After the BH Assembly session of 14 and 15 October 1992, when the declaration of independence was adopted and the decision was made to launch negotiations with the European Community, the SDS redirected its energy to plans to establish its own state, Donia said. According to him, the SDS ‘lost the battle’ and could no longer hope to retain its right to veto the vote of independence. The prosecutor showed the famous recording of Karadzic’s speech to the BH Assembly delegates, when Karadzic told them that they had chosen the ‘highway of hell and destruction that Slovenia and Croatia have also taken’. That highway will ‘take BH to hell and the Muslim nation possibly to its disappearance’, Karadzic said.

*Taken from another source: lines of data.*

-- ==== Sys2Proof/Tests/Slice0.lean ====
section
/-! SUPPORT. Witnesses: for every statement, and for each clause of it, a concrete state and operands that meet all its
hypotheses. Then the worked examples of the spec, and one ill-formed command for each check of WellFormed. -/

namespace Sys2Proof.Tests

open Sys2Proof Sys2Proof.Machine

set_option maxRecDepth 100000
set_option Elab.async false

/-- A decidable hypothesis that holds, by evaluation. -/
theorem met {p : Prop} [Decidable p] (h : decide p = true := by decide +kernel) : p := of_decide_eq_true h

/-- A state with an empty queue over a module. -/
def st (h : Hw) : State := { pending := [], hw := h }

/-- The register RT_FLIP_AT and its high word. -/
def flipAt : Addr := BitVec.ofNat 40 (blockBase 7 + 8)
def flipAtHi : Addr := BitVec.ofNat 40 (blockBase 7 + 12)

/-- Square 0 serves in the module of the defaults. -/
theorem serves0 : ({} : Hw).sqServes 0 := by unfold Hw.sqServes; decide +kernel

/-- A job on square 0 whose tempo runs. -/
def jobOn0 : List (Nat × Job) := [(0, { active := true, mask := 1, released := true })]

/-- Slot 0 of square 0 with a given content. -/
def slot0 (k : Slot) : Hw := { slot := [(0, k)] }

theorem slot0_writable (k : Slot) : (slot0 k).slotWritable .other 0 (.logical 0) := by
  have h : (slot0 k).sq = [] := rfl
  have d : (slot0 k).power = {} := rfl
  simp only [Hw.slotWritable, Hw.sqServes, Hw.slotNamed, Hw.sqOf, Hw.isOn, Hw.domOf, h, d]
  decide

/-- An empty table image, and a rule image that holds only a seed. -/
def emptyTable : Image := { base := 0, bytes := [] }
def seedRule : Image := { base := 0, bytes := List.replicate 20 0 ++ [1] }

/-- Core 0 of square 0 runs a program of two words whose first is `u`; `c` gives its queues and channels. -/
def prog (u : Uop) (c : LCore := {}) (p : Prog := {}) : Hw :=
  { banks := { mem := memWriteN [] 0x3000020 (leBytes 4 (uopEncode u).toNat) }
    core := [(0, { c with cp := { p with run := true, len := 2 } })] }

/-- A WRITE of square 63 to unit 0x300000 (square memory), a READ, a FENCE, a QUEUE message, a QSTAT and a data RESP. -/
def aWrite : Packet := mkWrite {} 0 63 0x300000 255 (leBytes 16 7)
def aRead : Packet := mkRead {} 0 63 0x300000 1 9 0x3FFFFF 200
def aFence : Packet := mkFence {} 0 63 255 1 1 9 0x3FFFFF 200
def aQueue : Packet := mkQueue {} 0 0 69 255 200 3 77
def aQstat : Packet := mkQstat {} 0 0 5 2 0 9 4 255
def aResp : Packet := mkRespData {} 0 63 0x300000 (leBytes 16 9)
def inboxOf (q : Nat) (p : Packet) (k : Square := {}) : Hw := { sq := [(q, { k with inbox := [{ pkt := p, slot := 0, counted := false }] })] }

/-- A running job of slot 0 on square 0. -/
def job0 (k : Job := {}) : List (Nat × Job) := [(0, { k with active := true, mask := 1, released := true })]

/-- An event packet of one event, and a square that holds it under a binding that reaches nothing. -/
def anEvent : Packet := mkPacket (mkHdr 0 0 0 0 0 0 0 0 0) (evPayload [(3, 200)])
def distHw : Hw :=
  { banks := { mem := memWriteN [] (sqMem 0) [0, 0, 0, 0, 0, 0, 4, 0, 0, 0, 0, 0, 0, 0, 0, 128] }, jobs := job0 { phase := 1 }
    sq := [(0, { inbox := [{ pkt := anEvent, slot := 0, counted := true }], ledgerT := some 0, root := some [0, 0, 0, 0, 1] })] }

/-- A sample of neuron 16383 of core 3. -/
def aSample : Sample := ⟨3, 16383, [], [[]], []⟩

/-- The module after bring-up, with an owner, quiet on both ports. -/
def kzHw (o : Option Bool := some false) : Hw :=
  { bring := { stage := 8, last := 8, s0Done := true }, kz := { owner := o, portA := { up := true }, portB := { up := true } } }

/-- A task descriptor: type, class and flags, task number, parameter bytes. -/
def descOf (ty flags tid : Nat) (param : List Byte) : List Byte :=
  let d := leBytes 1 ty ++ leBytes 1 flags ++ leBytes 2 tid ++ List.replicate 28 0 ++ param
  d ++ List.replicate (64 - d.length) 0

/-- The quiet module without a life-cycle transition yet. -/
def blankHw : Hw := { kzHw with fuses := { lcCount := 0 } }

/-- A transfer with a good header: opcode, tag, length word, parameters and their CRC. -/
def transfer (op tag n : Nat) (ps : List Byte) : List Byte :=
  let h := leBytes 2 0x4B5A ++ [1, 0] ++ leBytes 2 op ++ leBytes 2 tag ++ leBytes 4 n ++ leBytes 2 0
  h ++ leBytes 2 (crc16 h) ++ ps

/-- A descriptor at 0x1_0000_0040 that moves 16 bytes within PSRAM, and the bytes it moves. -/
def descHw : Hw :=
  { banks := { mem := memWriteN (memWriteN [] 0x100000040 (leBytes 8 0x100001000 ++ leBytes 8 0x100002000 ++ leBytes 8 16)) 0x100001000 [1, 2, 3] }
    dma := [(15, { run := true, cur := 0x100000040 })] }

/-- A descriptor in progress at 0x1_0000_0040 with its bytes written. -/
def doneDesc : DmaDesc :=
  { parseDesc 0x100000040 [] with len := 4, written := 4, nextV := true, next := 0x100000080 }

/-- An input record of one event of neuron 5 of group 9. -/
def inRec : List Byte :=
  let b := leBytes 2 0x4E49 ++ [1, 0, 0, 0] ++ leBytes 6 0 ++ leBytes 4 1 ++ leBytes 8 (5 + 3 * 2 ^ 16 + 9 * 2 ^ 24)
  b ++ leBytes 4 (crc32 b)

/-- Nothing is lost by the use of a bank group of a square where no group has been switched. -/
theorem kept {h : Hw} {q : Nat} (e : (h.sqOf q).banks = []) (a : Nat) : h.placeKept q a := by
  intro g _
  simp only [Hw.bankKept, Square.bankOf, e, mget]
  split <;> constructor <;> intro x <;> cases x

/-- A rule image whose one range consolidates line 7 with record 2, and square 0 in phase B with it. -/
def consRule : Image := { base := 0, bytes := [33, 0, 0, 0] ++ List.replicate 252 0 ++ [7, 0, 0, 0, 8, 0, 0, 0, 2, 0, 0, 0, 0, 32] }
def phaseBHw : Hw :=
  { banks := { mem := memWriteN (memWriteN [] (recordAt 0 2 + 128) [9, 8]) (synTier 0 + 128 * 7 + 3) [5] }
    jobs := job0 { phase := 3 }, slot := [(15, { phaseB := true, rule := some consRule })], sq := [(0, { usedSlots := [(2, 2)] })] }

/-- A core of square 0 with an empty table in force, and no unit of it due. -/
def closeHw : Hw :=
  { jobs := job0 { phase := 2, closedSq := [0], injected := true, boundNext := 7, tempo := 5 }, slot := [(0, { table := some emptyTable })] }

According to the witness, the SDS leadership then formed its own Assembly which then proceeded with a referendum at which the people voted to remain part of Yugoslavia. The SDS leadership then went on with the preparations for the establishment of a Serb state that was declared on 8 January 1992. The intention was to declare independence in April 1992. The first hints of the Bosnian Serbs’ intention to use violence could be noted in the intercepted conversations of the Serb leaders in September 1991, Donia said.

Prosecutor Carolyn Edgerton corroborated the witness’s claims with an audio recording of a telephone conversation intercepted on 9 September 1991. Karadzic and the Pale police chief Malko Koroman talked after the arrest of Milan Martic. ‘If he is not set free, they will have all the Romanija region against Sarajevo tonight’, Koroman threatened. ‘Not only you, but the entire Krajina’, Karadzic added.

Donia then used Sarajevo as an example of how the SDS implemented the ‘municipality strategy’: the policy of rewriting the borders of some municipalities with a Serb majority. After the 3rd session of the Bosnian Serb assembly on 11 December 1991, the SDS issued instructions on the establishment of crisis staffs and appointment of local leaders to military functions. According to the witness, this was a watershed in the functioning of the Serb Assembly: instead of a public body it became a ‘party organ’.

The prosecutor completed the examination-in chief with a statement made by General Mladic at the 50th session of the RS Assembly in April 1995; Mladic said that the ‘tasks of the army in the war proceeded from the six strategic goals of the Bosnian Serbs’.

In the first part of his cross-examination, Karadzic presented his version of the history of the former Yugoslavia, complaining among other things that the Americans still ‘owe’ him access to the sea, that the Muslims ‘usurped’ ‘Bosniandom’ by deciding to call themselves ‘Bosniaks’ and that Croats ‘stole’ the Serbian language.

Karadzic will continue his cross-examination of the American historian tomorrow.